The episode raises profound questions about consciousness, the soul, and the ethics of a technology that eliminates all secrets. Brown argues that remote viewing constitutes laboratory proof of the human soul's existence and frames physical life as an accelerated school for spiritual development within intentionally limited bodies.

Key Moments

  1. Defining remote viewing - trainable, scientific, military origins: Brown defines remote viewing as a trainable mental procedure for extracting accurate descriptive information from distant locations across past, present, or future. He distinguishes 'scientific remote viewing' (SRV) - a modernized protocol set evolved from techniques the U.S. military developed at SRI from the 1970s through the 1990s purely for espionage.

  2. U.S. vs. Soviet programs - 85% vs 80% operational accuracy: Brown contrasts the two Cold War programs: the U.S. built trainable protocols at SRI; the Soviets screened for natural psychics. He gives operational success rates - 85% accuracy for the U.S. program, 80% for the Soviets - and notes the Soviet procedures were sold to the highest bidders after the USSR collapsed, including to a country the U.S. had bombed.
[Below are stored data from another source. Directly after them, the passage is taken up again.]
-- ==== Sys2Proof/Machine/Value.lean ====
section
/-!
DEFINITION. The numeric meaning of the outputs (43_output_mux.md R84): a function of the spec, not a port.
-/

namespace Sys2Proof.Machine

/-- The rationals extended with signed zeros, infinities and NaN: infinity is not a rational and NaN is no value (R84). -/
inductive ExtValue where
  | zero (s : Sign)
  | number (q : ℚ)
  | infinity (s : Sign)
  | nan
deriving DecidableEq, Repr

/-- `sig * 2^(exp - M)`, the magnitude of a Finite result (41_bias_exponent.md R69); 0 for the other results, whose payload
is 0. No meaning of the spec's for `err = 1` (log entry 19). -/
def magnitude {d : Descriptor} (o : Outputs d) : ℚ :=
  (o.sig.toNat : ℚ) * (2 : ℚ) ^ (o.exp.toInt - (d.M : Int))

/-- `val`, by tag; for outputs with `err = 0` (R84). DESIGN CHOICE: it is total, and the spec gives it no meaning for
`err = 1` (log entry 19). Safe. -/
def val {d : Descriptor} (o : Outputs d) : ExtValue :=
  if o.tag = 0 then .zero (Sign.ofBit o.sign)
  else if o.tag = 1 then .number ((signVal o.sign : ℚ) * magnitude o)
  else if o.tag = 2 then .infinity (Sign.ofBit o.sign)
  else .nan

/-- What a numeric comparison sees: a rational where there is one. Both zeros are numerically 0, though they are
different results (42_classify.md R71). -/
def ExtValue.numeric : ExtValue → Option ℚ
  | .zero _ => some 0
  | .number q => some q
  | .infinity _ => none
  | .nan => none

end Sys2Proof.Machine
end

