-- ==== Sys2Proof/Certificates/Slice0/Obligations.lean ====
section
/-!
DEFINITION. The statements for the provers, in the order of the spec's files.
-/

open Sys2Proof Sys2Proof.Machine

/-! ### The descriptor (00_scope.md, 10_state.md, 60_exceptions.md) -/

/-- R17: a descriptor is made exactly from valid fields, and keeps every one of them. -/
def Obligations.DescriptorIsMadeExactlyFromValidFields : Prop :=
  ∀ r : RawDescriptor,
    ((∃ d, mkDescriptor r = .ok d) ↔ 1 ≤ r.W ∧ 0 ≤ r.E ∧ 0 ≤ r.M ∧ 1 + r.E + r.M = r.W) ∧
      ∀ d, mkDescriptor r = .ok d →
        (d.W : Int) = r.W ∧ (d.E : Int) = r.E ∧ (d.M : Int) = r.M ∧ d.bias = r.bias ∧ d.hasInf = r.hasInf ∧
          ∀ c, d.nanMask.getLsbD c = r.nanMask.getLsbD c

/-- R110: invalid fields end in the configuration error and no instance exists; valid fields give an instance with
that descriptor, a port of the chosen width, and outputs that are those of its input (R26). The form of elaboration as
an operation of the integrator is the model's (log entry 7). -/
def Obligations.InvalidDescriptorYieldsNoInstance : Prop :=
  ∀ (r : RawDescriptor) (upper bits : Nat),
    (¬(1 ≤ r.W ∧ 0 ≤ r.E ∧ 0 ≤ r.M ∧ 1 + r.E + r.M = r.W) → elaborate r upper bits = .fault .configError) ∧
      (1 ≤ r.W ∧ 0 ≤ r.E ∧ 0 ≤ r.M ∧ 1 + r.E + r.M = r.W →
        ∃ t, elaborate r upper bits = .next t ∧ mkDescriptor r = .ok t.inst.desc ∧
          t.inst.busw = t.inst.desc.W + upper ∧ t.Settled)

/-- R16: bit `c` of the mask is set exactly for the listed codes below `2^M`. That a listed code outside is dropped is the
model's choice (log entry 22). -/
def Obligations.NanMaskHoldsExactlyTheListedCodes : Prop :=
  ∀ (M : Nat) (codes : List Nat) (c : Nat),
    (nanMaskOf M codes).getLsbD c = true ↔ c < 2 ^ M ∧ c ∈ codes

/-- R9: `EXPW` is the least width, at least 1, that holds `1 - BIAS` and the largest difference, which is
`2^E - 1 - BIAS`, and `1 - BIAS` itself when `E = 0`. -/
def Obligations.ExponentPortWidthIsTheLeastThatFits : Prop :=
  ∀ (d : Descriptor) (n : Nat), 1 ≤ n →
    1 ≤ expw d ∧
      (expw d ≤ n ↔
        -(2 ^ (n - 1)) ≤ 1 - d.bias ∧
          (if d.E = 0 then 1 - d.bias else 2 ^ d.E - 1 - d.bias) ≤ (2 ^ (n - 1) - 1 : Int))

/-! ### The field extractor (40_extract.md) -/

/-- R59: the fields lose nothing, are in range, come from exactly one pattern, and a flip of the sign bit flips
`sign_bit` alone. -/
def Obligations.FieldsLoseNothing : Prop :=
  ∀ d : Descriptor,
    (∀ p, p < 2 ^ d.W →
      p = (signBit d p).toNat * 2 ^ (d.W - 1) + exponentField d p * 2 ^ d.M + mantissaField d p ∧
        exponentField d p < 2 ^ d.E ∧ mantissaField d p < 2 ^ d.M ∧
        signBit d (p ^^^ 2 ^ (d.W - 1)) = ~~~(signBit d p) ∧
        exponentField d (p ^^^ 2 ^ (d.W - 1)) = exponentField d p ∧
        mantissaField d (p ^^^ 2 ^ (d.W - 1)) = mantissaField d p) ∧
      ∀ (s : Bit) (e m : Nat), e < 2 ^ d.E → m < 2 ^ d.M →
        ∃ p, (p < 2 ^ d.W ∧ signBit d p = s ∧ exponentField d p = e ∧ mantissaField d p = m) ∧
          ∀ q, q < 2 ^ d.W → signBit d q = s → exponentField d q = e → mantissaField d q = m → q = p

/-- R41, R55 to R57: the fields are the wires `W-1`, `W-2` to `M`, and `M-1` to `0` of the port, whatever the wires
above carry; a field of no wires is 0. -/
def Obligations.FieldsAreSlicesOfThePort : Prop :=
  ∀ (u : Instance) (b : BitVec u.busw),
    (∀ i, signBit u.desc b.toNat = BitVec.ofBool (b.getLsbD (u.desc.W - 1)) ∧
      (exponentField u.desc b.toNat).testBit i = (decide (i < u.desc.E) && b.getLsbD (u.desc.M + i)) ∧
      (mantissaField u.desc b.toNat).testBit i = (decide (i < u.desc.M) && b.getLsbD i)) ∧
      (u.desc.E = 0 → exponentField u.desc b.toNat = 0) ∧ (u.desc.M = 0 → mantissaField u.desc b.toNat = 0)

/-! ### The bias subtractor and significand (41_bias_exponent.md) -/

/-- R63: `sig_raw` is `hidden * 2^M + mantissa_field` with nothing cut off, and its ranges by class. -/
def Obligations.SignificandIsExact : Prop :=
  ∀ (d : Descriptor) (e m : Nat), m < 2 ^ d.M →
    (sigRaw d e m).toNat = hiddenBit e * 2 ^ d.M + m ∧
      ((sigRaw d e m).toNat = 0 ↔ e = 0 ∧ m = 0) ∧ ((sigRaw d e m).toNat = 0 ↔ classify d e m = .zero) ∧
      (e = 0 → m ≠ 0 → 1 ≤ (sigRaw d e m).toNat ∧ (sigRaw d e m).toNat ≤ 2 ^ d.M - 1) ∧
      (e ≠ 0 → 2 ^ d.M ≤ (sigRaw d e m).toNat ∧ (sigRaw d e m).toNat ≤ 2 ^ (d.M + 1) - 1) ∧
      (d.M = 0 → (sigRaw d e m).toNat = hiddenBit e)

/-- R62, R64: an exponent field 0 has hidden bit 0 and effective exponent 1, any other has hidden bit 1 and is its own
effective exponent; the range of `e_eff`. -/
def Obligations.HiddenBitAndEffectiveExponent : Prop :=
  hiddenBit 0 = 0 ∧ eEff 0 = 1 ∧ (∀ e, e ≠ 0 → hiddenBit e = 1 ∧ eEff e = e) ∧
    ∀ (d : Descriptor) (e : Nat), e < 2 ^ d.E → 1 ≤ eEff e ∧ eEff e ≤ max 1 (2 ^ d.E - 1)

/-- R65, R66 (b): the bias subtraction always fits the port: no wrap-around, for any pattern and descriptor. -/
def Obligations.BiasSubtractionNeverOverflows : Prop :=
  ∀ (d : Descriptor) (e : Nat), e < 2 ^ d.E →
    (expRaw d e).toInt = (if e = 0 then 1 else (e : Int)) - d.bias

/-! ### The classifier (42_classify.md) -/

/-- R47, R70 to R75: the condition of each class. -/
def Obligations.EachClassHasItsCondition : Prop :=
  ∀ (d : Descriptor) (e m : Nat),
    (classify d e m = .zero ↔ e = 0 ∧ m = 0) ∧
    (classify d e m = .subnormal ↔ e = 0 ∧ m ≠ 0) ∧
    (classify d e m = .inf ↔ e ≠ 0 ∧ e = 2 ^ d.E - 1 ∧ d.hasInf = true ∧ m = 0) ∧
    (classify d e m = .nan ↔
      e ≠ 0 ∧ e = 2 ^ d.E - 1 ∧ ¬(d.hasInf = true ∧ m = 0) ∧ m ∈ nanCodes d) ∧
    (classify d e m = .normal ↔
      e ≠ 0 ∧ ¬(e = 2 ^ d.E - 1 ∧ (d.hasInf = true ∧ m = 0 ∨ m ∈ nanCodes d)))

/-- R76: the source's guard of step 4, put back in front of both tests, changes no class. -/
def Obligations.GuardOfStepFourAddsNothing : Prop :=
  ∀ (d : Descriptor) (e m : Nat),
    classify d e m =
      if e = 0 then (if m = 0 then .zero else .subnormal)
      else if e = 2 ^ d.E - 1 ∧ (d.hasInf = true ∨ nanCodes d ≠ []) then
        (if d.hasInf = true ∧ m = 0 then .inf else if m ∈ nanCodes d then .nan else .normal)
      else .normal

/-- R71: exactly the patterns 0 and `2^(W-1)` are in class ZERO, for every descriptor. -/
def Obligations.ExactlyTwoPatternsAreZero : Prop :=
  ∀ (d : Descriptor) (p : Nat), p < 2 ^ d.W →
    (classify d (exponentField d p) (mantissaField d p) = .zero ↔ p = 0 ∨ p = 2 ^ (d.W - 1))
  3. The pencil exercise: three projectors in the brain: Brown walks Art (and listeners) through the foundational SRV exercise: with eyes open, picture a pencil - note the Eberhardt label, the number two, the metal band, the pink eraser. He lays out neurologists' three-projector model: ocular image is brightest, remembered image dimmer, remote-viewing image dimmest and foggiest, all projected onto the same cortical 'screen.'

  4. $20 million at SRI and the claim of 'positive proof of the human soul': Brown frames the DIA's investment at Stanford Research Institute / SRI International as roughly $20 million across two decades - pocket change for the Pentagon. His claim: those scientists produced 'absolute positive proof, certifiable positive proof in laboratory conditions of the existence of the human soul,' because remote viewing requires a non-physical component.